I was sending a card to a friend this morning to make her day just a tad brighter. I pulled the stamp from the roll, placed it in the upper right hand corner of the envelope, and ran my thumb from left to right. I paused and smiled. How many times had I done this same thing, exactly this way?–Thousands of times. The exact number is not important, but the fact is that every time I apply the stamp, following the same process, I have confidence that the US Post Office will do its job and the letter will arrive to the intended person, on time. Every time. My process and that of the Post Office are tight processes: I prepare the envelope correctly with a stamp (and the thumb left to right action) and the post office sorts the incoming mail, routes it, and delivers it, every time, on time.
I worked as a consultant in a variety of large corporations in the 80’s and 90’s taking organizations through a movement called Total Quality. TQM as it was referred to, was all about having clearly defined processes across an organization that connected one department to another, getting the final product eventually to the end-user, be that an internal or external user. We referred to each department we were handing off work to as an “internal customer”, the next person in line to receive our work. We fully understood the needs and requirements of the next customer or user, and took responsibility for making sure we were delivering a quality product to them. The movement with its emphasis on redefining cumbersome processes was embraced fully and it was remarkable to see the reduction of unnecessary steps, the reduction of work errors, and most important, the improvement in the final product or outcome.

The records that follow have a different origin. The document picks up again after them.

-- ==== Sys2Proof/Machine/Combine.lean ====
section
/-!
DEFINITION. The combine buffer (R384 to R408): CBOPEN, CBPUT, CBCLOSE and CBSTAT as a program issues them, and the buffer's events: the
opening of a context, the admission of rows, timeouts, releases, readmissions, and the closing of a context.
-/
namespace Sys2Proof.Machine

/-! ### The instructions (R399, R400, R402) -/

/-- A context operand: a uniform register, or an immediate from 0 to 7. -/
def ctxOk (q : Squad) (x : Src) : Bool :=
  srcOk q true .r32 x && match x with | .imm v => !v.msb && decide (v.toNat < 8) | _ => true
/-- A tag operand: a uniform register, or an immediate that is not negative. -/
def tagOk (q : Squad) (x : Src) : Bool := srcOk q true .r32 x && match x with | .imm v => !v.msb | _ => true

def vaultOnly (a : Aperture) : Bool := a == .scratch || a == .lateral

/-- The queue of the die's buffer is full (R386). -/
def State.cbFull (s : State) (q : Squad) : Bool := decide (64 ≤ s.cbOcc (dieOf q.core))

def execCbopen (w : FM) (s : State) : Result :=
  expOp s w.c (fun q => srcOk q true .uni64 w.sa && ctxOk q w.sb) fun g q held l =>
    let va := (val64 q l w.sa).toNat
    taskObj s g q held va 128 128 vaultOnly
      (s.enqueue g q (s.cbFull q) { id := 0, squad := 0, core := 0, cls := .xp, i := .cbopen w, a := BitVec.ofNat 64 va,
                                    b := (val32 q l w.sb).setWidth 64, lanes := held })

/-- CBPUT: the gang waits at it until the buffer answers (R392). -/
def execCbput (w : FM) (s : State) : Result :=
  expOp s w.c (fun q => srcOk q true .uni64 w.sa && tagOk q w.sb) fun g q held l =>
    let va := (val64 q l w.sa).toNat
    taskObj s g q held va 16 (if w.mod.getLsbD 3 then 128 else 16) vaultOnly
      (if s.cbFull q then s.stall g.id .queue
       else if 65535 ≤ q.cnt.xp then s.stall g.id (.limit .xp)
       else (s.enterOp g q { id := 0, squad := 0, core := 0, cls := .xp, i := .cbput w, a := BitVec.ofNat 64 va,
                             b := (val32 q l w.sb).setWidth 64, lanes := held }).hold g.id (.cbput false))

def execCbclose (w : FM) (s : State) : Result :=
  expOp s w.c (fun q => ctxOk q w.sa) fun g q held l =>
    s.enqueue g q (s.cbFull q) { id := 0, squad := 0, core := 0, cls := .xp, i := .cbclose w, b := (val32 q l w.sa).setWidth 64, lanes := held }

/-- The register that a CBSTAT writes. -/
def cbstatWrites (c : Common) : List (Bool × Nat × Nat) :=
  if c.nw then [] else match c.dk with | .vec => [(true, c.dn.toNat, 1)] | .uni => [(false, c.dn.toNat, 1)] | _ => []

/-- CBSTAT: the gang waits for its value as for a remote load (R402): it blocks, past its word. -/
def execCbstat (w : FM) (s : State) : Result :=
  expOp s w.c (fun q => ctxOk q w.sa && destNamed w.c && dstOk q w.c 1 true false) fun g q _ l =>
    let (n, s) := s.fresh
    let x : Cbstat := { id := n, sel := (w.mod.extractLsb' 0 3).toNat, ctx := (val32 q l w.sa).toNat, lanes := g.lanes, pc := g.pc,
                        pos := g.pos, word := g.word, since := s.now }
    (s.modGang g.id fun y => { y with
      stats := y.stats ++ [x], block := y.block ++ [n], pend := y.pend ++ (cbstatWrites w.c).map fun r => (n, r.1, r.2.1, r.2.2) }).advance g.id

/-! ### Contexts (R384) -/

/-- Contexts of each virtual device that owns core groups of a die. -/
def State.ctxShare (s : State) (d : Nat) : Nat := 2 ^ floorLog2 (8 / max 1 (s.fns.filter fun f => f.onDie d).length)

/-- The place of context n of a function among those of a die. -/
def ctxKey (fn n : Nat) : Nat := 8 * fn + n

def Die.ctx (d : Die) (k : Nat) : CbCtx := Assoc.get {} d.ctxs k
def State.modCtx (s : State) (die k : Nat) (f : CbCtx → CbCtx) : State :=
  s.modDie die fun d => { d with ctxs := Assoc.set {} d.ctxs k (f (d.ctx k)) }

/-- The context that an operation names: for a CBPUT its MOD, else its operand. -/
def EngOp.ctxNum (o : EngOp) : Nat := match o.i with | .cbput w => (w.mod.extractLsb' 0 3).toNat | _ => o.b.toNat
def State.opCtx (s : State) (o : EngOp) : Nat := ctxKey (s.spaceIds o.launch).1 o.ctxNum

Like my application of the postage stamp, I have several processes that I followed religiously because they give me my desired outcome, every single time. My morning routine is one of those processes: I shower, do hair/makeu[, ask Alexa for the forecast, dress, eat breakfast and review my gratitude list. That gets me out the door, on time, looking and feeling as good as a 70-something woman can. When I am planning a Social Committee event for my condo, I complete a prioritized list of all that has to be done with a by whom and by when notation after each item. This makes planning simultaneous events manageable, and one that consistently results in a well-organized event. When friends ask me how I do all that I do, I know the answer lies in my clearly defined processes.
High SUCCESSTROGEN women have developed processes that work for them in their busy work and personal lives. Their consistency works well for those with whom they live and work, delivers what they need, and eliminates much stress in their lives. Sometimes processes need to be tweaked to accommodate changes because they no longer deliver the product we or the next user needs. High SUCCESSTROGEN women take the time to redesign a broken process so they continue to deliver their best.
I am not sure I did this well enough with my children years ago, but if I were parenting today I would focus on processes, helping my children understand how some routines in their lives will eliminate stress for them, keep them organized, and serve them well throughout their lives. As you know I also enjoy the spontaneous side of my life, where I pull some fun happening together based on a spur of the moment whim. I am able to do that because of a few, well organized processes in my day that allow me time and energy to respond to a sudden whim.
So give some thought to where a defined process will help you or your children, or consider redesigning a process that no longer delivers your anticipated outcome. The deal is not to become rigid with your life, but rather to select a few key processes that you commit to that will help you manage your day.